In the listing, determine how many lines contain "hshort". The reply is that number alone.

── Supplied material ──

/-- Settles O13: the packet decodes, the step is its command, and every command has a next state. -/
theorem wholePacketAlwaysSteps : Obligations.WholePacketAlwaysSteps := by
  intro s i rest hh hw hb
  have hd : decode s.cmdIn = .packet i rest := by rw [hb, decode_encode hw]
  rw [step_of_decode hh hd]
  exact exists_exec_eq_next i s

/-! ## Where it has none (R265) -/

theorem halted_of_fetch_halted {s : State} (h : fetch s = .halted) : s.halted = true := by
  rw [fetch] at h
  split at h
  · assumption
  · split at h
    · cases h
    · cases h
    · split at h
      · cases h
      · split at h <;> cases h

/-- The two ways to have no step: the halt and the wait for bytes (R80). -/
theorem halted_or_waiting_of_no_step {s : State} (h : ∀ t, step s ≠ .next t) :
    s.halted = true ∨ fetch s = .waiting := by
  cases hf : fetch s with
  | halted => exact .inl (halted_of_fetch_halted hf)
  | waiting => exact .inr rfl
  | raise c h0 h1 => exact absurd (by rw [step, hf]) (h (s.raiseFault c h0 h1))
  | run i =>
    obtain ⟨t, ht⟩ := exists_exec_eq_next i s
    exact absurd (by rw [step, hf]; exact ht) (h t)

/-- In each of the three ends the step answers one of the two reasons not to go on. -/
theorem step_eq_fault_of_end {s : State} (h : EndedWell s ∨ EndedBadly s ∨ Stuck s) : ∃ r, step s = .fault r := by
  obtain ⟨hempty, hh⟩ | hh | ⟨hh, -, hshort | ⟨i, missing, hw, hadm, hm, he⟩⟩ := h
  · exact ⟨_, step_of_short hh (by simp [hempty])⟩
  · exact ⟨_, step_of_halted hh⟩
  · exact ⟨_, step_of_short hh hshort⟩
  · exact ⟨_, step_of_proper_beginning hh hw hadm hm he.symm⟩

/-- Settles O14: STATUS.FAULT sets the bad end apart from the other two, and CMD_IN being empty those two from each other. -/
theorem noStepMeansEndedOrStuck : Obligations.NoStepMeansEndedOrStuck := by
  refine ⟨fun s hno => ?_, fun s hend t => ?_⟩
  · obtain hh | hwait := halted_or_waiting_of_no_step hno
    · have hrun : s.halted ≠ false := by simp [hh]
      exact .inr (.inl ⟨fun hwell => hrun hwell.2, hh, fun hstuck => hrun hstuck.1⟩)
    · obtain ⟨hh, hbytes⟩ := of_fetch_waiting hwait
      have hgood : ¬ EndedBadly s := by simp [EndedBadly, hh]
      by_cases hempty : s.cmdIn = []
      · exact .inl ⟨⟨hempty, hh⟩, hgood, fun hstuck => hstuck.2.1 hempty⟩
      · exact .inr (.inr ⟨fun hwell => hempty hwell.1, hgood, hh, hempty, hbytes⟩)
  · obtain ⟨r, hr⟩ := step_eq_fault_of_end hend
    rw [hr]
    exact nofun

end Sys2Proof.Proofs
end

───

* **Expected answer**
2